Your task: Use the entries below and reproduce exactly the lines from the one containing "s.err := by cases p <;> rfl" down to the one containing "s.frz := by cases p <;> rfl", both of them included.

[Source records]
@[simp] theorem State.setPort_pending (s : State) (p : Port) (q : PortSt) : (s.setPort p q).pending = s.pending := by cases p <;> rfl
@[simp] theorem State.setPort_out (s : State) (p : Port) (q : PortSt) : (s.setPort p q).out = s.out := by cases p <;> rfl
@[simp] theorem State.setPort_free (s : State) (p : Port) (q : PortSt) : (s.setPort p q).free = s.free := by cases p <;> rfl
@[simp] theorem State.setPort_clock (s : State) (p : Port) (q : PortSt) : (s.setPort p q).clock = s.clock := by cases p <;> rfl
@[simp] theorem State.setPort_supply (s : State) (p : Port) (q : PortSt) : (s.setPort p q).supply = s.supply := by cases p <;> rfl
@[simp] theorem State.setPort_fuse (s : State) (p : Port) (q : PortSt) : (s.setPort p q).fuse = s.fuse := by cases p <;> rfl
@[simp] theorem State.setPort_root (s : State) (p : Port) (q : PortSt) : (s.setPort p q).root = s.root := by cases p <;> rfl
@[simp] theorem State.setPort_fw (s : State) (p : Port) (q : PortSt) : (s.setPort p q).fw = s.fw := by cases p <;> rfl
@[simp] theorem State.setPort_start (s : State) (p : Port) (q : PortSt) : (s.setPort p q).start = s.start := by cases p <;> rfl
@[simp] theorem State.setPort_mode (s : State) (p : Port) (q : PortSt) : (s.setPort p q).mode = s.mode := by cases p <;> rfl
@[simp] theorem State.setPort_array (s : State) (p : Port) (q : PortSt) : (s.setPort p q).array = s.array := by cases p <;> rfl
@[simp] theorem State.setPort_slots (s : State) (p : Port) (q : PortSt) : (s.setPort p q).slots = s.slots := by cases p <;> rfl
@[simp] theorem State.setPort_keys (s : State) (p : Port) (q : PortSt) : (s.setPort p q).keys = s.keys := by cases p <;> rfl
@[simp] theorem State.setPort_tags (s : State) (p : Port) (q : PortSt) : (s.setPort p q).tags = s.tags := by cases p <;> rfl
@[simp] theorem State.setPort_jnl (s : State) (p : Port) (q : PortSt) : (s.setPort p q).jnl = s.jnl := by cases p <;> rfl
@[simp] theorem State.setPort_cache (s : State) (p : Port) (q : PortSt) : (s.setPort p q).cache = s.cache := by cases p <;> rfl
@[simp] theorem State.setPort_staging (s : State) (p : Port) (q : PortSt) : (s.setPort p q).staging = s.staging := by cases p <;> rfl
@[simp] theorem State.setPort_bulk (s : State) (p : Port) (q : PortSt) : (s.setPort p q).bulk = s.bulk := by cases p <;> rfl
@[simp] theorem State.setPort_seq (s : State) (p : Port) (q : PortSt) : (s.setPort p q).seq = s.seq := by cases p <;> rfl
@[simp] theorem State.setPort_shifts (s : State) (p : Port) (q : PortSt) : (s.setPort p q).shifts = s.shifts := by cases p <;> rfl
@[simp] theorem State.setPort_morders (s : State) (p : Port) (q : PortSt) : (s.setPort p q).morders = s.morders := by cases p <;> rfl
@[simp] theorem State.setPort_sbq (s : State) (p : Port) (q : PortSt) : (s.setPort p q).sbq = s.sbq := by cases p <;> rfl
@[simp] theorem State.setPort_eng (s : State) (p : Port) (q : PortSt) : (s.setPort p q).eng = s.eng := by cases p <;> rfl
@[simp] theorem State.setPort_vault (s : State) (p : Port) (q : PortSt) : (s.setPort p q).vault = s.vault := by cases p <;> rfl
@[simp] theorem State.setPort_sec (s : State) (p : Port) (q : PortSt) : (s.setPort p q).sec = s.sec := by cases p <;> rfl
@[simp] theorem State.setPort_log (s : State) (p : Port) (q : PortSt) : (s.setPort p q).log = s.log := by cases p <;> rfl
@[simp] theorem State.setPort_err (s : State) (p : Port) (q : PortSt) : (s.setPort p q).err = s.err := by cases p <;> rfl
@[simp] theorem State.setPort_frz (s : State) (p : Port) (q : PortSt) : (s.setPort p q).frz = s.frz := by cases p <;> rfl
@[simp] theorem State.setPort_cx (s : State) (p : Port) (q : PortSt) : (s.setPort p q).cx = s.cx := by cases p <;> rfl
@[simp] theorem State.setPort_gate (s : State) (p : Port) (q : PortSt) : (s.setPort p q).gate = s.gate := by cases p <;> rfl
@[simp] theorem State.setPort_test (s : State) (p : Port) (q : PortSt) : (s.setPort p q).test = s.test := by cases p <;> rfl
@[simp] theorem State.setPort_scanIr (s : State) (p : Port) (q : PortSt) : (s.setPort p q).scanIr = s.scanIr := by cases p <;> rfl
@[simp] theorem State.setPort_scanCells (s : State) (p : Port) (q : PortSt) : (s.setPort p q).scanCells = s.scanCells := by cases p <;> rfl
@[simp] theorem State.setPort_scanHold (s : State) (p : Port) (q : PortSt) : (s.setPort p q).scanHold = s.scanHold := by cases p <;> rfl

@[simp] theorem State.modPort_pending (s : State) (p : Port) (f : PortSt → PortSt) : (s.modPort p f).pending = s.pending := State.setPort_pending s p _
@[simp] theorem State.modPort_out (s : State) (p : Port) (f : PortSt → PortSt) : (s.modPort p f).out = s.out := State.setPort_out s p _
@[simp] theorem State.modPort_free (s : State) (p : Port) (f : PortSt → PortSt) : (s.modPort p f).free = s.free := State.setPort_free s p _
@[simp] theorem State.modPort_clock (s : State) (p : Port) (f : PortSt → PortSt) : (s.modPort p f).clock = s.clock := State.setPort_clock s p _
@[simp] theorem State.modPort_supply (s : State) (p : Port) (f : PortSt → PortSt) : (s.modPort p f).supply = s.supply := State.setPort_supply s p _
@[simp] theorem State.modPort_fuse (s : State) (p : Port) (f : PortSt → PortSt) : (s.modPort p f).fuse = s.fuse := State.setPort_fuse s p _
@[simp] theorem State.modPort_root (s : State) (p : Port) (f : PortSt → PortSt) : (s.modPort p f).root = s.root := State.setPort_root s p _
@[simp] theorem State.modPort_fw (s : State) (p : Port) (f : PortSt → PortSt) : (s.modPort p f).fw = s.fw := State.setPort_fw s p _
@[simp] theorem State.modPort_start (s : State) (p : Port) (f : PortSt → PortSt) : (s.modPort p f).start = s.start := State.setPort_start s p _
@[simp] theorem State.modPort_mode (s : State) (p : Port) (f : PortSt → PortSt) : (s.modPort p f).mode = s.mode := State.setPort_mode s p _
@[simp] theorem State.modPort_array (s : State) (p : Port) (f : PortSt → PortSt) : (s.modPort p f).array = s.array := State.setPort_array s p _
@[simp] theorem State.modPort_slots (s : State) (p : Port) (f : PortSt → PortSt) : (s.modPort p f).slots = s.slots := State.setPort_slots s p _
@[simp] theorem State.modPort_keys (s : State) (p : Port) (f : PortSt → PortSt) : (s.modPort p f).keys = s.keys := State.setPort_keys s p _
@[simp] theorem State.modPort_tags (s : State) (p : Port) (f : PortSt → PortSt) : (s.modPort p f).tags = s.tags := State.setPort_tags s p _
@[simp] theorem State.modPort_jnl (s : State) (p : Port) (f : PortSt → PortSt) : (s.modPort p f).jnl = s.jnl := State.setPort_jnl s p _
@[simp] theorem State.modPort_cache (s : State) (p : Port) (f : PortSt → PortSt) : (s.modPort p f).cache = s.cache := State.setPort_cache s p _
@[simp] theorem State.modPort_staging (s : State) (p : Port) (f : PortSt → PortSt) : (s.modPort p f).staging = s.staging := State.setPort_staging s p _
@[simp] theorem State.modPort_bulk (s : State) (p : Port) (f : PortSt → PortSt) : (s.modPort p f).bulk = s.bulk := State.setPort_bulk s p _
@[simp] theorem State.modPort_seq (s : State) (p : Port) (f : PortSt → PortSt) : (s.modPort p f).seq = s.seq := State.setPort_seq s p _
@[simp] theorem State.modPort_shifts (s : State) (p : Port) (f : PortSt → PortSt) : (s.modPort p f).shifts = s.shifts := State.setPort_shifts s p _
@[simp] theorem State.modPort_morders (s : State) (p : Port) (f : PortSt → PortSt) : (s.modPort p f).morders = s.morders := State.setPort_morders s p _
@[simp] theorem State.modPort_sbq (s : State) (p : Port) (f : PortSt → PortSt) : (s.modPort p f).sbq = s.sbq := State.setPort_sbq s p _
@[simp] theorem State.modPort_eng (s : State) (p : Port) (f : PortSt → PortSt) : (s.modPort p f).eng = s.eng := State.setPort_eng s p _
@[simp] theorem State.modPort_vault (s : State) (p : Port) (f : PortSt → PortSt) : (s.modPort p f).vault = s.vault := State.setPort_vault s p _
@[simp] theorem State.modPort_sec (s : State) (p : Port) (f : PortSt → PortSt) : (s.modPort p f).sec = s.sec := State.setPort_sec s p _
@[simp] theorem State.modPort_log (s : State) (p : Port) (f : PortSt → PortSt) : (s.modPort p f).log = s.log := State.setPort_log s p _
@[simp] theorem State.modPort_err (s : State) (p : Port) (f : PortSt → PortSt) : (s.modPort p f).err = s.err := State.setPort_err s p _
@[simp] theorem State.modPort_frz (s : State) (p : Port) (f : PortSt → PortSt) : (s.modPort p f).frz = s.frz := State.setPort_frz s p _
@[simp] theorem State.modPort_cx (s : State) (p : Port) (f : PortSt → PortSt) : (s.modPort p f).cx = s.cx := State.setPort_cx s p _
@[simp] theorem State.modPort_gate (s : State) (p : Port) (f : PortSt → PortSt) : (s.modPort p f).gate = s.gate := State.setPort_gate s p _
@[simp] theorem State.modPort_test (s : State) (p : Port) (f : PortSt → PortSt) : (s.modPort p f).test = s.test := State.setPort_test s p _
@[simp] theorem State.modPort_scanIr (s : State) (p : Port) (f : PortSt → PortSt) : (s.modPort p f).scanIr = s.scanIr := State.setPort_scanIr s p _
@[simp] theorem State.modPort_scanCells (s : State) (p : Port) (f : PortSt → PortSt) : (s.modPort p f).scanCells = s.scanCells := State.setPort_scanCells s p _
@[simp] theorem State.modPort_scanHold (s : State) (p : Port) (f : PortSt → PortSt) : (s.modPort p f).scanHold = s.scanHold := State.setPort_scanHold s p _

Completed task:
@[simp] theorem State.setPort_err (s : State) (p : Port) (q : PortSt) : (s.setPort p q).err = s.err := by cases p <;> rfl
@[simp] theorem State.setPort_frz (s : State) (p : Port) (q : PortSt) : (s.setPort p q).frz = s.frz := by cases p <;> rfl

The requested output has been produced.